Johnny Angel Rangel, 25
Johnny Angel Rangel, a 25-year-old Latino, was shot and killed by a sheriff’s deputy Friday, Oct. 16, in the 800 block of Ashcomb Drive in La Puente, according to Los Angeles County coroner’s records.
The incident began about 1 a.m., when patrol deputies spotted Rangel walking at the corner of Amar Road and South Azusa Avenue in West Covina, just east of La Puente, said Los Angeles County Sheriff's Det. Louis Aguilera.
Rangel allegedly made eye contact with the deputies and then ran across the street to try to talk to people standing outside a McDonald's restaurant, Aguilera said.
The deputies suspected Rangel was a gang member, based on his tattoos and attire, and thought his behavior was suspicious, Aguilera said.
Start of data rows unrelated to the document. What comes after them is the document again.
-- ==== Sys2Proof/Laws/Memory.lean ====
section
/-! SUPPORT. Memory: reading after writing, what a write leaves alone, and that every write keeps the canonical form. -/

namespace Sys2Proof.Machine

open Sys2Proof

/-! ### One byte -/

theorem byte?_setByte_same (m : Memory) (a : Nat) (b : Byte) : (m.setByte a b).byte? a = some b := by
  induction m with
  | nil => simp [Memory.setByte, Memory.byte?]
  | cons c rest ih =>
    obtain ⟨x, v⟩ := c
    unfold Memory.setByte
    split
    · simp [Memory.byte?]
    · split
      · simp [Memory.byte?]
      · have : x ≠ a := by omega
        simpa [Memory.byte?, this] using ih

theorem byte?_setByte_other (m : Memory) {a c : Nat} (b : Byte) (h : c ≠ a) : (m.setByte a b).byte? c = m.byte? c := by
  induction m with
  | nil => simp [Memory.setByte, Memory.byte?, Ne.symm h]
  | cons d rest ih =>
    obtain ⟨x, v⟩ := d
    unfold Memory.setByte
    split
    · simp [Memory.byte?, Ne.symm h]
    · split
      · next hx => subst hx; simp [Memory.byte?, Ne.symm h]
      · simp [Memory.byte?, ih]

theorem byte?_setByte (m : Memory) (a c : Nat) (b : Byte) :
    (m.setByte a b).byte? c = if c = a then some b else m.byte? c := by
  split
  · next h => subst h; exact byte?_setByte_same m c b
  · next h => exact byte?_setByte_other m b h

theorem risesFrom_mono {m : Memory} {a b : Nat} (hb : b ≤ a) (h : m.risesFrom a = true) : m.risesFrom b = true := by
  cases m with
  | nil => rfl
  | cons c rest =>
    simp only [Memory.risesFrom, Bool.and_eq_true, decide_eq_true_eq] at h ⊢
    exact ⟨by omega, h.2⟩

theorem risesFrom_setByte {m : Memory} {l a : Nat} (b : Byte) (hl : l ≤ a) (h : m.risesFrom l = true) :
    (m.setByte a b).risesFrom l = true := by
  induction m generalizing l with
  | nil => simpa [Memory.setByte, Memory.risesFrom] using hl
  | cons c rest ih =>
    obtain ⟨x, v⟩ := c
    simp only [Memory.risesFrom, Bool.and_eq_true, decide_eq_true_eq] at h
    unfold Memory.setByte
    split
    · simp only [Memory.risesFrom, Bool.and_eq_true, decide_eq_true_eq]
      exact ⟨hl, by omega, h.2⟩
    · split
      · next hx =>
        subst hx
        simpa only [Memory.risesFrom, Bool.and_eq_true, decide_eq_true_eq] using h
      · simp only [Memory.risesFrom, Bool.and_eq_true, decide_eq_true_eq]
        exact ⟨h.1, ih (by omega) h.2⟩

/-- Writing a byte keeps the canonical form. -/
theorem wf_setByte {m : Memory} (a : Nat) (b : Byte) (h : m.wf = true) : (m.setByte a b).wf = true :=
  risesFrom_setByte b (Nat.zero_le a) h

theorem inBanks_setByte {c : Config} {m : Memory} {a : Nat} (b : Byte) (ha : isBankByte c a = true)
    (h : m.inBanks c = true) : (m.setByte a b).inBanks c = true := by
  induction m with
  | nil => simpa [Memory.setByte, Memory.inBanks] using ha
  | cons d rest ih =>
    obtain ⟨x, v⟩ := d
    simp only [Memory.inBanks, List.all_cons, Bool.and_eq_true] at h ih
    unfold Memory.setByte
    split
    · simpa [Memory.inBanks, ha] using h
    · split
      · simpa [Memory.inBanks, ha] using h.2
      · simpa [Memory.inBanks, h.1] using ih h.2

/-! ### Bytes in a row -/

theorem byte?_setBytes (m : Memory) (a c : Nat) (bs : List Byte) :
    (m.setBytes a bs).byte? c = if a ≤ c ∧ c < a + bs.length then bs[c - a]? else m.byte? c := by
  induction bs generalizing m a with
  | nil => simp [Memory.setBytes]
  | cons b bs ih =>
    rw [Memory.setBytes, ih, byte?_setByte]
    by_cases h1 : a + 1 ≤ c ∧ c < a + 1 + bs.length
    · have : a ≤ c ∧ c < a + (b :: bs).length := by simp; omega
      rw [if_pos h1, if_pos this, show c - a = (c - (a + 1)) + 1 by omega, List.getElem?_cons_succ]
    · rw [if_neg h1]
      by_cases h2 : c = a
      · subst h2; simp
      · have : ¬ (a ≤ c ∧ c < a + (b :: bs).length) := by simp; omega
        rw [if_neg h2, if_neg this]

theorem wf_setBytes {m : Memory} (a : Nat) (bs : List Byte) (h : m.wf = true) : (m.setBytes a bs).wf = true := by
  induction bs generalizing m a with
  | nil => exact h
  | cons b bs ih => exact ih (a + 1) (wf_setByte a b h)

theorem inBanks_setBytes {c : Config} {m : Memory} {a : Nat} {bs : List Byte}
    (ha : ∀ i, i < bs.length → isBankByte c (a + i) = true) (h : m.inBanks c = true) :
    (m.setBytes a bs).inBanks c = true := by
  induction bs generalizing m a with
  | nil => exact h
  | cons b bs ih =>
    refine ih (fun i hi => ?_) (inBanks_setByte b (by simpa using ha 0 (by simp)) h)
    have := ha (i + 1) (by simpa using hi)
    rwa [show a + 1 + i = a + (i + 1) by omega]

theorem bytes?_eq_some {m : Memory} {a n : Nat} {bs : List Byte} :
    m.bytes? a n = some bs ↔ bs.length = n ∧ ∀ i, i < n → m.byte? (a + i) = bs[i]? := by
  induction n generalizing a bs with
  | zero => simp [Memory.bytes?, eq_comm (a := ([] : List Byte))]
  | succ n ih =>
    cases bs with
    | nil => simp [Memory.bytes?]; split <;> simp_all
    | cons b bs =>
      have key : m.bytes? a (n + 1) = some (b :: bs) ↔ m.byte? a = some b ∧ m.bytes? (a + 1) n = some bs := by
        clear ih; simp only [Memory.bytes?]; split <;> simp_all
      rw [key, ih]
      constructor
      · rintro ⟨h0, hl, h⟩
        refine ⟨by simp [hl], fun i hi => ?_⟩
        cases i with
        | zero => simpa using h0
        | succ i => rw [show a + (i + 1) = a + 1 + i by omega, h i (by omega)]; simp
      · rintro ⟨hl, h⟩
        refine ⟨by simpa using h 0 (by omega), by simpa using hl, fun i hi => ?_⟩
        have := h (i + 1) (by omega)
        rw [show a + (i + 1) = a + 1 + i by omega] at this
        simpa using this

/-- Bytes read the same where every one of them reads the same. -/
theorem bytes?_congr {m m' : Memory} {a n : Nat} (h : ∀ i, i < n → m'.byte? (a + i) = m.byte? (a + i)) :
    m'.bytes? a n = m.bytes? a n := by
  induction n generalizing a with
  | zero => rfl
  | succ n ih =>
    have h0 : m'.byte? a = m.byte? a := by simpa using h 0 (by omega)
    have ih' := ih (a := a + 1) (fun i hi => by
      have := h (i + 1) (by omega); rwa [show a + (i + 1) = a + 1 + i by omega] at this)
    simp only [Memory.bytes?, h0, ih']

/-! ### Words -/

@[simp] theorem length_bytesOfWord (n : Nat) (w : Word) : (bytesOfWord n w).length = n := by
  induction n generalizing w with
  | zero => rfl
  | succ n ih => simp [bytesOfWord, ih]

/-- A word's eight bytes make the word again (R82). -/
theorem wordOfBytes_bytesOfWord (w : Word) : wordOfBytes (bytesOfWord 8 w) = w := by
  apply BitVec.eq_of_getLsbD_eq
  intro i hi
  simp only [bytesOfWord, wordOfBytes]
  simp only [BitVec.getLsbD_or, BitVec.getLsbD_shiftLeft, BitVec.getLsbD_setWidth, BitVec.getLsbD_ushiftRight,
    BitVec.getLsbD_zero]
  interval_cases i <;> simp

theorem word?_setWord_same (m : Memory) (a : Nat) (v : Word) : (m.setWord a v).word? a = some v := by
  have : (m.setWord a v).bytes? a 8 = some (bytesOfWord 8 v) := by
    rw [bytes?_eq_some]
    refine ⟨by simp, fun i hi => ?_⟩
    rw [Memory.setWord, byte?_setBytes, if_pos (by simp; omega)]
    congr 1; omega
  rw [Memory.word?, this, Option.map_some, wordOfBytes_bytesOfWord]

theorem word?_setWord_other (m : Memory) {a c : Nat} (v : Word) (h : c + 8 ≤ a ∨ a + 8 ≤ c) :
    (m.setWord a v).word? c = m.word? c := by
  rw [Memory.word?, Memory.word?, bytes?_congr (fun i hi => ?_)]
  rw [Memory.setWord, byte?_setBytes, if_neg (by simp; omega)]

theorem wf_setWord {m : Memory} (a : Nat) (v : Word) (h : m.wf = true) : (m.setWord a v).wf = true :=
  wf_setBytes a _ h

/-! ### Bank words -/

theorem bankWord?_setBankWord_same (m : Memory) (b : Bank) (k : Nat) (v : Word) :
    bankWord? (setBankWord m b k v) b k = some v := word?_setWord_same m _ v

theorem bankWord?_setBankWord_other (m : Memory) (b : Bank) {k j : Nat} (v : Word) (h : j ≠ k) :
    bankWord? (setBankWord m b k v) b j = bankWord? m b j :=
  word?_setWord_other m v (by unfold wordOffset; omega)

/-- Words of different banks lie apart, as long as they lie inside their windows (R84). -/
theorem bankWord?_setBankWord_bank (m : Memory) {b c : Bank} {k j : Nat} (v : Word) (h : c ≠ b) (hk : k < 8192)
    (hj : j < 8192) : bankWord? (setBankWord m b k v) c j = bankWord? m c j := by
  apply word?_setWord_other
  cases b <;> cases c <;> first | exact absurd rfl h | (simp only [wordOffset, bankBase]; omega)

theorem byte?_setBankWord (m : Memory) (b : Bank) (k : Nat) (v : Word) {a : Nat}
    (h : a < wordOffset b k ∨ wordOffset b k + 8 ≤ a) : (setBankWord m b k v).byte? a = m.byte? a := by
  rw [setBankWord, Memory.setWord, byte?_setBytes, if_neg (by simp; omega)]

theorem wf_setBankWord {m : Memory} (b : Bank) (k : Nat) (v : Word) (h : m.wf = true) :
    (setBankWord m b k v).wf = true := wf_setWord _ v h

theorem isBankByte_wordOffset {c : Config} {b : Bank} {k i : Nat} (hk : k < c.nmax) (hi : i < 8) :
    isBankByte c (wordOffset b k + i) = true := by
  have key : wordOffset b 0 ≤ wordOffset b k + i ∧ wordOffset b k + i < wordOffset b c.nmax := by
    simp only [wordOffset]; omega
  cases b <;> simp [isBankByte, key]

theorem inBanks_setBankWord {c : Config} {m : Memory} {b : Bank} {k : Nat} (v : Word) (hk : k < c.nmax)
    (h : m.inBanks c = true) : (setBankWord m b k v).inBanks c = true :=
  inBanks_setBytes (fun _ hi => isBankByte_wordOffset hk (by simpa using hi)) h

/-! ### Runs of bank words -/

theorem bankWord?_writeRun_before (m : Memory) (b : Bank) {k j : Nat} (ws : List Word) (h : j < k) :
    bankWord? (writeRun m b k ws) b j = bankWord? m b j := by
  induction ws generalizing m k with
  | nil => rfl
  | cons w ws ih =>
    rw [writeRun, ih _ (by omega), bankWord?_setBankWord_other _ _ _ (by omega)]

/-- What a bank holds after a run of words was written to it. -/
theorem bankWord?_writeRun (m : Memory) (b : Bank) (k j : Nat) (ws : List Word) :
    bankWord? (writeRun m b k ws) b j = if k ≤ j ∧ j < k + ws.length then ws[j - k]? else bankWord? m b j := by
  induction ws generalizing m k with
  | nil => simp [writeRun]
  | cons w ws ih =>
    rw [writeRun, ih]
    by_cases h1 : k + 1 ≤ j ∧ j < k + 1 + ws.length
    · have : k ≤ j ∧ j < k + (w :: ws).length := by simp; omega
      rw [if_pos h1, if_pos this, show j - k = (j - (k + 1)) + 1 by omega, List.getElem?_cons_succ]
    · rw [if_neg h1]
      by_cases h2 : j = k
      · subst h2; simp [bankWord?_setBankWord_same]
      · have : ¬ (k ≤ j ∧ j < k + (w :: ws).length) := by simp; omega
        rw [if_neg this, bankWord?_setBankWord_other _ _ _ h2]

/-- A run written to one bank leaves the other banks alone. -/
theorem bankWord?_writeRun_bank (m : Memory) {b c : Bank} {k j : Nat} (ws : List Word) (h : c ≠ b)
    (hk : k + ws.length ≤ 8192) (hj : j < 8192) : bankWord? (writeRun m b k ws) c j = bankWord? m c j := by
  induction ws generalizing m k with
  | nil => rfl
  | cons w ws ih =>
    simp only [List.length_cons] at hk
    rw [writeRun, ih _ (by omega), bankWord?_setBankWord_bank _ _ h (by omega) hj]

/-- A run of words stores to the bytes of those words alone. -/
theorem byte?_writeRun (m : Memory) (b : Bank) (k : Nat) (ws : List Word) {a : Nat}
    (h : a < wordOffset b k ∨ wordOffset b (k + ws.length) ≤ a) : (writeRun m b k ws).byte? a = m.byte? a := by
  induction ws generalizing m k with
  | nil => rfl
  | cons w ws ih =>
    simp only [wordOffset, List.length_cons] at h ih
    rw [writeRun, ih _ _ (by omega), byte?_setBankWord _ _ _ _ (by simp only [wordOffset]; omega)]

theorem wf_writeRun {m : Memory} (b : Bank) (k : Nat) (ws : List Word) (h : m.wf = true) :
    (writeRun m b k ws).wf = true := by
  induction ws generalizing m k with
  | nil => exact h
  | cons w ws ih => exact ih (k + 1) (wf_setBankWord b k w h)

theorem inBanks_writeRun {c : Config} {m : Memory} {b : Bank} {k : Nat} {ws : List Word} (hk : k + ws.length ≤ c.nmax)
    (h : m.inBanks c = true) : (writeRun m b k ws).inBanks c = true := by
  induction ws generalizing m k with
  | nil => exact h
  | cons w ws ih =>
    simp only [List.length_cons] at hk
    exact ih (by omega) (inBanks_setBankWord w (by omega) h)

/-- Everything the engine's read of a run can answer when it succeeds: exactly the words of the bank. -/
theorem readRun_eq_ok {m : Memory} {b : Bank} {k n : Nat} {ws : List Word} :
    readRun m b k n = .ok ws ↔ ws.length = n ∧ ∀ i, i < n → bankWord? m b (k + i) = ws[i]? := by
  induction n generalizing k ws with
  | zero => simp [readRun, eq_comm (a := ([] : List Word))]
  | succ n ih =>
    cases ws with
    | nil => simp [readRun]; split <;> (try split) <;> simp_all
    | cons w ws =>
      have key : readRun m b k (n + 1) = .ok (w :: ws) ↔ bankWord? m b k = some w ∧ readRun m b (k + 1) n = .ok ws := by
        clear ih; simp only [readRun]; split <;> (try split) <;> simp_all
      rw [key, ih]
      constructor
      · rintro ⟨h0, hl, h⟩
        refine ⟨by simp [hl], fun i hi => ?_⟩
        cases i with
        | zero => simpa using h0
        | succ i => rw [show k + (i + 1) = k + 1 + i by omega, h i (by omega)]; simp
      · rintro ⟨hl, h⟩
        refine ⟨by simpa using h 0 (by omega), by simpa using hl, fun i hi => ?_⟩
        have := h (i + 1) (by omega)
        rw [show k + (i + 1) = k + 1 + i by omega] at this
        simpa using this

/-- Where the engine's read stops, it stops at a word of the run that nothing has written (R53). -/
theorem readRun_eq_error {m : Memory} {b : Bank} {k n : Nat} {e : Fault} (h : readRun m b k n = .error e) :
    ∃ i, i < n ∧ bankWord? m b (k + i) = none ∧ e = .unwrittenWord b (k + i) := by
  induction n generalizing k with
  | zero => simp [readRun] at h
  | succ n ih =>
    simp only [readRun] at h
    split at h
    · next hn => exact ⟨0, by omega, by simpa using hn, by simpa using h.symm⟩
    · split at h
      · next e' he =>
        obtain rfl : e' = e := by simpa using h
        obtain ⟨i, hi, hw, hf⟩ := ih he
        exact ⟨i + 1, by omega, by rwa [show k + (i + 1) = k + 1 + i by omega],
          by rwa [show k + (i + 1) = k + 1 + i by omega]⟩
      · simp at h

/-- A run whose words are all written reads as some words. -/
theorem readRun_of_written {m : Memory} {b : Bank} {k n : Nat}
    (h : ∀ i, i < n → (bankWord? m b (k + i)).isSome = true) : ∃ ws, readRun m b k n = .ok ws := by
  cases hr : readRun m b k n with
  | ok ws => exact ⟨ws, rfl⟩
  | error e =>
    obtain ⟨i, hi, hn, -⟩ := readRun_eq_error hr
    have := h i hi
    simp [hn] at this

/-- A bank holds the run of words last written from its word 0 on. -/
theorem bankHolds_writeRun (m : Memory) (b : Bank) (ws : List Word) : bankHolds (writeRun m b 0 ws) b ws := by
  intro k hk
  rw [bankWord?_writeRun, if_pos (by omega)]
  simp

/-- What a bank holds stays where a run is written to another bank. -/
theorem bankHolds_writeRun_other {m : Memory} {b c : Bank} {ws vs : List Word} (h : bankHolds m c vs) (hne : c ≠ b)
    (hw : ws.length ≤ 8192) (hv : vs.length ≤ 8192) : bankHolds (writeRun m b 0 ws) c vs := by
  intro k hk
  rw [bankWord?_writeRun_bank _ _ hne (by omega) (by omega)]
  exact h k hk

/-- A run from word 0 on stores to the bytes of its words alone. -/
theorem byte?_writeRun_of_not_inWords {m : Memory} {b : Bank} {ws : List Word} {a n : Nat} (hn : ws.length = n)
    (h : ¬ inWords b n a) : (writeRun m b 0 ws).byte? a = m.byte? a := by
  subst hn
  refine byte?_writeRun m b 0 ws ?_
  simp only [inWords] at h
  simp only [Nat.zero_add]
  omega

/-- The words of a bank whose first `n` words are written. -/
theorem exists_bankHolds {m : Memory} {b : Bank} {n : Nat} (h : ∀ k, k < n → (bankWord? m b k).isSome = true) :
    ∃ ws, ws.length = n ∧ bankHolds m b ws := by
  obtain ⟨ws, hr⟩ := readRun_of_written (k := 0) (n := n) (fun k hk => by simpa using h k hk)
  obtain ⟨hl, hw⟩ := readRun_eq_ok.1 hr
  exact ⟨ws, hl, fun k hk => by simpa using hw k (by omega)⟩

end Sys2Proof.Machine
end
They later learned the people Rangel had run toward didn't know him. As the deputies approached Rangel in their patrol car, he allegedly dropped a folding knife on the ground and ran from the deputies, despite their orders that he stop so they could question him, the detective said.
Rangel ran into a nearby residential area and into the backyard of the house where the shooting occurred, Aguilera said.
As the deputies were looking for Rangel, a man and woman came out of the house and said a man had just broken out the sliding glass door leading to their backyard, and had come inside the house. The man told deputies that his elderly parents were sleeping in one of the bedrooms, and his father couldn't walk without assistance.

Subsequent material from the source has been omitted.